ACTION ITEM: Will you return, word for word, only the lines from the top of the data below down to and including the one with "let m := match"?
------------
/-- CTX_OPEN (R208, R258, R282): the job's entry, which must admit the link, the revision, the coherence mode of the link, a free number, and the window. -/
def openCtx (s : State) (r : Req) : State :=
  let f := r.f
  let l := r.a.link
  let b := f.payload
  let nonce := leAt b 0 8
  let rev := leAt b 8 1 % 16
  let fore := rev = 1 || tbit (leAt b 8 1) 4
  let mine := fun (x : Ctx) => x.isOpen && boundTo x r.a && x.nonce = nonce && x.job = f.job
  match s.ctx.find? fun e => mine e.2 && e.2.closing.isNone with
  | some e => sendResponse s { r with f := { f with srcCtx := e.1 } } (plain stOk)
  | none =>
    if !(jobEntry s f.job).any (fun e => e.2.getLsbD (320 + l)) then turnAway s r stDenied
    else if b.length ≠ 64 || rev = 0 then turnAway s r stMalformed
    else if 3 ≤ rev then turnAway s r stUnsupported
    else if !isService l && (cohCtx s l).any (fun c => c.2.fore ≠ fore) then turnAway s r stDenied
    else match (List.range 4096).find? fun c => !(ctxOf s c).isOpen with
      | none => turnAway s r stBusy
      | some c =>
        match openWindow s f.job (leAt b 16 8) (leAt b 24 2) with
        | (.status st, s1) => turnAway (dropTables s1) r st
        | (.need t, s1) =>
          let m := match t with | .remote m => m | .blocked k => ownMpa s1 (k * 64) | _ => 2 ^ 63
          park (fetchNeed s1 f.job c t) r m
        | (.window w, s1) =>
          let x : Ctx := { isOpen := true, job := f.job, link := l, ip := r.a.ip, port := r.a.port, nonce := nonce, rev := rev,
                           fore := fore, coh := !isService l && (cohCtx s1 l).isNone, win := some w }
          let s2 := onCtx (dropTables s1) fun t => tput {} t c x
          sendResponse (writeWinHeader s2 w 1 0) { r with f := { f with srcCtx := c } } (plain stOk)

/-- CTX_CLOSE (R209, R282): the window begins to close; the answer waits for what is left. -/
def closeCtx (s : State) (r : Req) : State :=
  let f := r.f
  let c := f.srcCtx
  let x := ctxOf s c
  if !x.isOpen then turnAway s r stOk
  else match ctxStatus s r.a f with
    | some st => turnAway s r st
    | none =>
      if x.coh && s.ctx.any (fun e => e.1 ≠ c && e.2.isOpen && e.2.link = x.link) then turnAway s r stBusy
      else closeWindow (onCtxN s c fun x => { x with closing := some (some r) }) c 1

/-- A context whose link has gone down closes in the same way, with nobody to answer (R209). -/
def closeSilent (s : State) (c : Nat) : State :=
  if (ctxOf s c).closing.isSome then s else closeWindow (onCtxN s c fun x => { x with closing := some none }) c 1

/-- A partner request that its window holds, at its entry module (R25, R204). -/
def partnerBody (s : State) (r : Req) : State :=
  let f := r.f
  if f.typ = tCtxOpen then openCtx s r
  else if fieldsBad f then refuse s r stMalformed
  else if f.typ = tFence then beginFence s r
  else if f.typ = tInval then beginInval s r
  else if f.typ = tCoh && !cohRequest f then agentMessage s r
  else if isTileReq f then tileBody s r
  else
    match translate s (.req r) f.job f.jva.toNat (if f.typ = tLease || f.typ = tSnap then 0 else reqAcc f) s.clk.pilot with
    | (s1, .wait) => s1
    | (s1, .fail st) => refuse s1 r st
    | (s1, .ok m l) => routeReq s1 r m (l.pbmt = 1)

/-- A request set aside goes on. -/
def resume (s : State) (r : Req) : State := if r.f.leg then ownerServe s r else partnerBody s r

/-- The accesses of a walk that has ended go on; a Stove's is given again by its own command. -/
def goOn (s : State) (ws : List Waiting) : State :=
  forAll ws (fun s w => match w.who with | .req r => resume s r | .item _ _ _ => s) s

/-! ### Arrival -/

/-- What the entry module sets in a partner's request (R201, R203, R281, log 15). -/
def entered (s : State) (r : Req) : Req :=
  let agent := !isService r.a.link && hasAgent s r.a.link
  let fore := match cohCtx s r.a.link with | some (_, x) => x.fore | none => false
  let f := r.f
  { r with f := { f with
      srcDev := selfDev s, dstDev := selfDev s, srcLink := if agent then r.a.link else 0x7F, fore := agent && fore,
      mpa := if f.typ = tCoh && !cohRequest f then f.mpa else 0,
      opa := if isTileReq f then 0 else f.opa } }

/-- A partner's number that its window has not seen (R209). -/
def partnerFresh (s : State) (f : Frame) : Bool :=
  match pwinOf s f.srcCtx with
  | none => true
  | some w => judge w f.seq == .fresh

/-- The member cut an agent of its own off (R305). -/
def memberCutNow (s : State) (link : Nat) : Bool :=
  match tget none s.home.memberCut link with
  | some t => s.clk.pilot < t
  | none => false

/-- A partner-leg request seen before is answered with its stored outcome (R211); a coherence grant also with the line, from
the home here or by asking the home elsewhere once more under the number it knows (R299). -/
def partnerReplay (s : State) (r : Req) (e : Seen) : State :=
  let q := entered s r
  if !cohRequest q.f || e.status ≠ stOk || fld e.info.toNat 0 2 = 0 then sendResponse s r (storedAnswer e)
  else match cachedLeaf s q.f.job q.f.jva.toNat with
    | none => sendResponse s r { storedAnswer e with info := 0 }
    | some l =>
      let m := leafMpa l q.f.jva.toNat
      let q1 := { q with f := { q.f with mpa := BitVec.ofNat 64 m } }
      if mpaDev m = selfDev s then cohReplay s q1 e
      else match ((tget [] s.net.legs q.f.srcCtx).find? (·.seq = q.f.seq)).bind (·.fseq) with
        | none => sendResponse s r { storedAnswer e with info := 0 }
        | some n =>
          let dev := mpaDev m
          let g := { q1.f with leg := true, dstDev := dev, cell := dev / 64, epoch := epochOf s (dev / 64), retry := true,
                               hops := 0, seq := n }
          let o : Out := { num := s.net.nextOut, f := g, issuer := .partner q, sentPt := s.clk.pilot }
          transmit (onNet s fun x => { x with outs := x.outs ++ [o], nextOut := x.nextOut + 1 }) o

/-- A partner-leg request that its frame and link admit (R208, R209, R211, R281, R283). -/
def enterPartner (s : State) (r : Req) : State :=
  let f := r.f
  match ctxStatus s r.a f with
  | some st => turnAway s r st
  | none =>
    if f.typ = tCoh && (isService r.a.link || !hasAgent s r.a.link || memberCutNow s r.a.link ||
        (cohCtx s r.a.link).any fun c => c.1 ≠ f.srcCtx) then turnAway s r stDenied
    else match judgePartner s f with
      | .absorbed => s
      | .unseen => s
      | .behind => countDiscard s 0
      | .status st => turnAway s r st
      | .stored e => partnerReplay s r e
      | .run =>
        if (ctxOf s f.srcCtx).closing.isSome && partnerFresh s f then turnAway s r stDenied
        else match enterWindow s r.f with
          | (s1, false) => turnAway s1 r stBusy
          | (s1, true) => partnerBody (addLeg s1 r.f) (entered s1 r)

/-- A fabric request whose epoch is served: its window, its service (R211 to R213, R261 from check 6). -/
def fabricWindow (s : State) (r : Req) : State :=
  let f := r.f
  match judgeFabric s f with
  | .absorbed => s
  | .behind => countDiscard s 0
  | .status st => turnAway s r st
  | .stored e =>
    (match (if e.status = stMoved && !f.fwd then forwardOf s (mpaLpa f.mpa.toNat) else none) with
      | some (dev, ext) => forward s { r with f := { f with retry := true } } dev ext
      | none => if cohRequest f then cohReplay s r e else sendResponse s r (movedAnswer s f (storedAnswer e)))
  | .unseen => ownerServe s r
  | .run =>
    match enterWindow s r.f with
    | (s1, false) => turnAway s1 r stBusy
    | (s1, true) => ownerServe s1 r

/-- A fabric request for this module (R221, R261 checks 3 to 5). -/
def enterFabric (s : State) (r : Req) : State :=
  let f := r.f
  let bare := f.typ = tContrib || f.typ = tDeliver || (f.typ = tCoh && !cohRequest f)
  match (if bare then none else ownerEarly s f) with
  | some st => turnAway s r st
  | none =>
    let d := epochDist s f
    if f.cell ≠ s.boot.cell || d ≤ 128 then fabricWindow s r
    else if d ≤ 223 then sendResponse s r (staleAnswer s)
    else onNet s fun n => { n with held := n.held ++ [(r, s.clk.pilot)] }

/-- A spare that has taken over a position but does not serve yet answers BUSY (R349). -/
def notServing (s : State) : Bool := s.boot.role = 1 && s.cell.map.serving && !s.cell.served

/-- A request arrives; one that travels in fragments is received once all of them are there (R218, log 52). -/
def enter (s : State) (a : Arrival) (f : Frame) : State :=
  match arrive s a f with
  | (s1, none) => s1
  | (s1, some r) =>
    if notServing s1 && (f.typ ≠ tCoh || cohRequest f) then turnAway s1 r stBusy
    else match assemble s1 r with
      | (s2, none) => s2
      | (s2, some r1) =>
        if r1.f.leg then enterFabric s2 r1
        else if r1.f.typ = tCtxOpen then openCtx s2 r1
        else if r1.f.typ = tCtxClose then closeCtx s2 r1
        else enterPartner s2 r1

end Sys2Proof.Machine
end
------------
EXPECTED ANSWER:
/-- CTX_OPEN (R208, R258, R282): the job's entry, which must admit the link, the revision, the coherence mode of the link, a free number, and the window. -/
def openCtx (s : State) (r : Req) : State :=
  let f := r.f
  let l := r.a.link
  let b := f.payload
  let nonce := leAt b 0 8
  let rev := leAt b 8 1 % 16
  let fore := rev = 1 || tbit (leAt b 8 1) 4
  let mine := fun (x : Ctx) => x.isOpen && boundTo x r.a && x.nonce = nonce && x.job = f.job
  match s.ctx.find? fun e => mine e.2 && e.2.closing.isNone with
  | some e => sendResponse s { r with f := { f with srcCtx := e.1 } } (plain stOk)
  | none =>
    if !(jobEntry s f.job).any (fun e => e.2.getLsbD (320 + l)) then turnAway s r stDenied
    else if b.length ≠ 64 || rev = 0 then turnAway s r stMalformed
    else if 3 ≤ rev then turnAway s r stUnsupported
    else if !isService l && (cohCtx s l).any (fun c => c.2.fore ≠ fore) then turnAway s r stDenied
    else match (List.range 4096).find? fun c => !(ctxOf s c).isOpen with
      | none => turnAway s r stBusy
      | some c =>
        match openWindow s f.job (leAt b 16 8) (leAt b 24 2) with
        | (.status st, s1) => turnAway (dropTables s1) r st
        | (.need t, s1) =>
          let m := match t with | .remote m => m | .blocked k => ownMpa s1 (k * 64) | _ => 2 ^ 63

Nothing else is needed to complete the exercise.